American International Group Inc. must give former Chief Executive Officer Maurice R. Greenberg and former Chief Financial Officer Howard I. Smith access to AIG legal documents in their defense against fraud charges brought by the New York attorney general, an intermediate New York appeals court has ruled.
Overturning a lower court decision that AIG could withhold the documents as privileged, a unanimous five-judge panel of the Appellate Division of New York State Supreme Court ruled that the two former AIG executives are entitled to the legal memoranda, which include some related to AIG’s allegedly fraudulent 2000 loss portfolio reinsurance deal with General Re Corp.

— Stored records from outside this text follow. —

/-- Writes bytes of one page at the home slice. -/
def engPut (o : Op) (va : DWord) (bytes : List Byte) : Eng Unit := do
  let m ← engAddress o va 1
  engDo fun s => ((s.engTouch o va m bytes.length).writeHome (cellsAt m.pa bytes)).countSide o (.phys va m.pa) bytes.length 0x12

/-- Writes bytes, at most 65,536, at the home slices. -/
def engWrite (o : Op) (va : DWord) (bytes : List Byte) : Eng Unit := do
  let k := toPageEnd va
  if bytes.length ≤ k then engPut o va bytes
  else
    engPut o va (bytes.take k)
    engPut o (va + BitVec.ofNat 64 k) (bytes.drop k)

/-- One atomic of n bytes at the home slice (R194, R225): the value found. -/
def engAtomic (o : Op) (va : DWord) (n : Nat) (pcie : Bool) (f : Nat → Nat) : Eng Nat := do
  let m ← engAddress o va 2
  let enabled ← engGet fun s => s.reqEnable
  if inHost m.pa && !m.coh && !(pcie && enabled) then throw (Trap.atAddr .hostAtomic va 2)
  engDo fun s => s.countSide o (.phys va m.pa) n 0x12
  match ← engGet fun s => s.poisonIn m.pa n with
  | some pa => engPoison va pa 2
  | none =>
    let old ← engGet fun s => s.readHome m.pa n
    engDo fun s =>
      let s := s.engTouch o va m n
      if f old = old then s else s.writeNat m.pa n (f old)
    return old

/-- A compare-and-swap: the value found. -/
def engCas (o : Op) (va : DWord) (n expect new : Nat) : Eng Nat :=
  engAtomic o va n true fun x => if x = expect then new else x

/-- Sets or clears a bit of a mask by an atomic OR or AND-NOT of its 32-bit word (R268). -/
def engBit (o : Op) (va : DWord) (c : Nat) (on : Bool) : Eng Unit := do
  let b := 2 ^ (c % 32)
  let _ ← engAtomic o (va + BitVec.ofNat 64 (c / 32 * 4)) 4 false fun x => if on then x ||| b else x - (x &&& b)

/-- The low n bytes of a number. -/
def numberBytes (n x : Nat) : List Byte := tabulate n fun i => BitVec.ofNat 8 (x / 256 ^ i)

/-! ## Descriptors (R272) -/

/-- Parses the 64 bytes of a tree descriptor; none where it breaks R272. -/
def Tree.ofBytes (addr : DWord) (bs : List Byte) : Option Tree :=
  let f := fun off n => blockField bs off n
  let w := f 8 4
  let t : Tree :=
    { addr := addr, root := BitVec.ofNat 64 (f 0 8), rootLog2 := w % 32, fmt := w / 256 % 4, bg := BitVec.ofNat 32 (f 12 4)
      nodePool := BitVec.ofNat 64 (f 16 8), nodeCap := f 24 4, leafPool := BitVec.ofNat 64 (f 32 8), leafCap := f 28 4 }
  let pool := fun (a : DWord) (cap : Nat) => canonical a && a.toNat % 128 == 0 && decide (2 ≤ cap ∧ cap ≤ 2 ^ 24)
  let ok := w / 32 % 8 == 0 && w / 1024 == 0 && t.fmt != 3 && decide (4 ≤ t.rootLog2 ∧ t.rootLog2 ≤ 24)
    && canonical t.root && t.root.toNat % 4096 == 0 && pool t.nodePool t.nodeCap && pool t.leafPool t.leafCap
    && (t.fmt == 0 || t.bg.toNat < 65536) && zeroBytes bs 56 8
  if ok then some t else none

/-- Bytes of a value. -/
def Tree.size (t : Tree) : Nat := if t.fmt = 0 then 4 else 2
/-- Bytes of a leaf slot (R271). -/
def Tree.leafSlot (t : Tree) : Nat := if t.fmt = 0 then 2176 else 1152
/-- The slot of a node (R270). -/
def Tree.nodeAt (t : Tree) (n : Nat) : DWord := t.nodePool + BitVec.ofNat 64 (2304 * n)
/-- The slot of a leaf (R271). -/
def Tree.leafAt (t : Tree) (n : Nat) : DWord := t.leafPool + BitVec.ofNat 64 (t.leafSlot * n)

/-- Reads a descriptor for an instruction through its core's control-block cache (R230, R275), behind the lanes' own reductions that
are still in flight (R219). -/
def State.readTree (s : State) (id : Nat) (c : Ctx) (va : DWord) : State × Except Trap Tree :=
  if va.toNat % 64 != 0 then (s, .error { Trap.of .misaligned with va := va })
  else if !canonical va then (s, .error (Trap.atAddr .protection va 0))
  else
    match s.translate id c va 0 with
    | (s, .error t) => (s, .error t)
    | (s, .ok m) =>
      match (s.settleReads id).controlBlock c.core m.pa 64 with
      | (s, none) =>
        let t : Trap := { Trap.of .poison with va := va }
        (s.laneRecord id t, .error t)
      | (s, some bs) =>
        match Tree.ofBytes va bs with
        | some t => (s, .ok t)
        | none => (s, .error { Trap.of .controlBlock with va := va })

/-! ## Coordinates (R268, R269) -/

/-- The child or voxel index at a shift. -/
def childIndex (x y z : Word) (sh : Nat) : Nat :=
  let d := fun a : Word => (a.sshiftRight sh).toNat % 8
  d x * 64 + d y * 8 + d z

/-- One axis of `KEY`. -/
def keyAxis (a : Word) : Nat := (a.sshiftRight 12).toNat % 2 ^ 20

/-- `KEY`. -/
def treeKey (x y z : Word) : Nat := keyAxis x * 2 ^ 40 + keyAxis y * 2 ^ 20 + keyAxis z

/-- The first probe of a key. -/
def treeHash (x y z : Word) : Nat :=
  keyAxis x * 0x9E3779B1 % 2 ^ 32 ^^^ keyAxis y * 0x7FEB352D % 2 ^ 32 ^^^ keyAxis z * 0x846CA68B % 2 ^ 32

/-- The coordinate with its low n bits clear. -/
def clearLow (a : Word) (n : Nat) : Word := a &&& ~~~(BitVec.ofNat 32 (2 ^ n - 1))

/-- The address of the i-th probe of a key. -/
def Tree.probe (t : Tree) (x y z : Word) (i : Nat) : DWord :=
  t.root + BitVec.ofNat 64 (16 * ((treeHash x y z + i) % 2 ^ t.rootLog2))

Yesterday’s appeals ruling stems from then-New York Attorney General Eliot Spitzer’s 2005 lawsuit charging Messrs. Greenberg and Smith with fraud related to the Gen Re deal and other allegedly sham transactions designed to manipulate AIG’s financial statements. AIG itself was originally a defendant, but settled with regulators in 2006, paying $1.6 billion.

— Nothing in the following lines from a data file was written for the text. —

-- ==== Sys2Proof/Safety.lean ====
section
/-! DEFINITION. What a safe run is: no step stops with a fault or a refusal, and the state's stores keep their canonical
form. And, in the names of `Claims`, when an instruction reaches its own part and what it means that it completes. -/

namespace Sys2Proof.Machine

/-- Memory lists strictly rising addresses and no byte equal to what an unlisted one reads as. -/
def Memory.wf (m : List Host.Cell) : Bool := SMap.canonical m 0

/-- The next n steps answer a next state. -/
def State.safeFor : Nat → State → Prop
  | 0, _ => True
  | n + 1, s => ∃ s', step s = .next s' ∧ State.safeFor n s'

end Sys2Proof.Machine

namespace Sys2Proof.Claims

open Machine

/-- An instruction of a form that takes `bytes` bytes reaches its own part (R118, R97, R106, R105): a split issues it, its
registers exist for the group, it acts in some lane, and every register that it reads is full there, and every one that it writes in
the lanes that it writes, the acting ones if no others are named. -/
structure Reaches (f : Form) (bytes : Nat) (more : List Field) (s : State) (is : Issue) (written : LaneMask := is.acting) : Prop where
  issuer : s.issuer = some (is.id, is.i, is.c, is.sp)
  acting : is.acting = f.acting is.c is.sp
  next : is.next = is.sp.pc + BitVec.ofNat 64 bytes
  exist : (f.dst.existsFor is.c && f.src1.existsFor is.c && f.src2.existsFor is.c && f.src3.existsFor is.c) = true
  acts : is.acting ≠ 0
  full : ∀ e ∈ f.sources more is.acting is.sp.mask, ∀ k ∈ e.2, is.c.fills.look k = none
  free : f.dst.mode.writes = true → ∀ k ∈ f.dst.locs written, is.c.fills.look k ≠ some .empty

/-- The answer is one with which the split goes on: no trap, and no wait at the instruction. -/
def goesOn (r : Res) : Bool :=
  match r with
  | .trap _ _ => false
  | .wait _ _ => false
  | _ => true

/-- The instruction completes with an answer: `exec` answers the next state in which that answer has been carried out. -/
def Completes (i : Instr) (s : State) (is : Issue) (r : Res) : Prop :=
  goesOn r = true ∧ exec i s = .next (r.finish is.id is.i is.next)

/-- A scalar instruction of a form completes and writes its destination, once for the split (R129), with a value of its
sources (source n is `a n`); nothing else changes. -/
def ScalarResult (i : Instr) (form : Form) (bytes : Nat) (value : (Nat → DWord) → DWord) : Prop :=
  ∀ (s : State) (is : Issue), Reaches form bytes [] s is →
    Completes i s is (.done (s.setCtx is.id (form.writeDst is.c 0 (value fun n => form.arg is.c n 0))))

/-- A vector instruction of a form completes and writes its destination in every lane in which it acts with a value of the
sources of that lane, all of them read before any is written (R158); nothing else changes. -/
def LaneResult (i : Instr) (form : Form) (bytes : Nat) (value : (Nat → DWord) → DWord) : Prop :=
  ∀ (s : State) (is : Issue), Reaches form bytes [] s is →
    Completes i s is (.done (s.setCtx is.id
      (form.writeLanes is.c is.acting fun l => value fun n => form.arg is.c n l)))

/-- The results of an operation with flags in the acting lanes. -/
def results (is : Issue) (value : Nat → Nat × Flags) : List (Nat × Nat × Flags) :=
  (lanesOf is.acting).map fun l => (l, value l)

/-- The flags of the results together. -/
def raised (rs : List (Nat × Nat × Flags)) : Flags := rs.foldl (fun m r => m ||| r.2.2) 0

/-- A floating-point instruction of a form, none of whose flags is enabled in `%fpctl`, completes: every acting lane gets
its result and `%fpst` the flags of all of them (R82). -/
def FpResult (i : Instr) (form : Form) (bytes : Nat) (value : Ctx → Nat → Nat × Flags) : Prop :=
  ∀ (s : State) (is : Issue), Reaches form bytes [] s is →
    let rs := results is (value is.c)
    enabledFlags is.c.special.fpctl (raised rs) = 0 →
    Completes i s is (.done (s.setCtx is.id
      ((rs.foldl (fun c r => form.writeDst c r.1 (BitVec.ofNat 64 r.2.1)) is.c).postFlags (raised rs))))

/-- The same instruction, where a flag of its results is enabled, takes `FP_TRAP` and writes no destination: `%fpst` has the
flags, and the failing lanes are those that raised an enabled one (R82). -/
def FpTraps (i : Instr) (form : Form) (bytes : Nat) (value : Ctx → Nat → Nat × Flags) : Prop :=
  ∀ (s : State) (is : Issue), Reaches form bytes [] s is →
    let rs := results is (value is.c)
    enabledFlags is.c.special.fpctl (raised rs) ≠ 0 →
    exec i s = .next ((s.setCtx is.id (is.c.postFlags (raised rs))).takeTrap is.id is.i
      (fpTrapAt (trappingLanes is.c.special.fpctl rs)) none)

Messrs. Greenberg and Smith have argued in part that they relied on the advice of legal counsel in the transactions cited in the attorney general’s lawsuit, and have sought copies of all legal memoranda related to the transactions prepared at the time they were AIG officers.
AIG refused to turn over the documents, and a New York judge ruled that they were protected by AIG’s attorney-client privilege.
The Appellate Division panel reversed that ruling, though, finding that the two former executives have a qualified right to inspect the memoranda.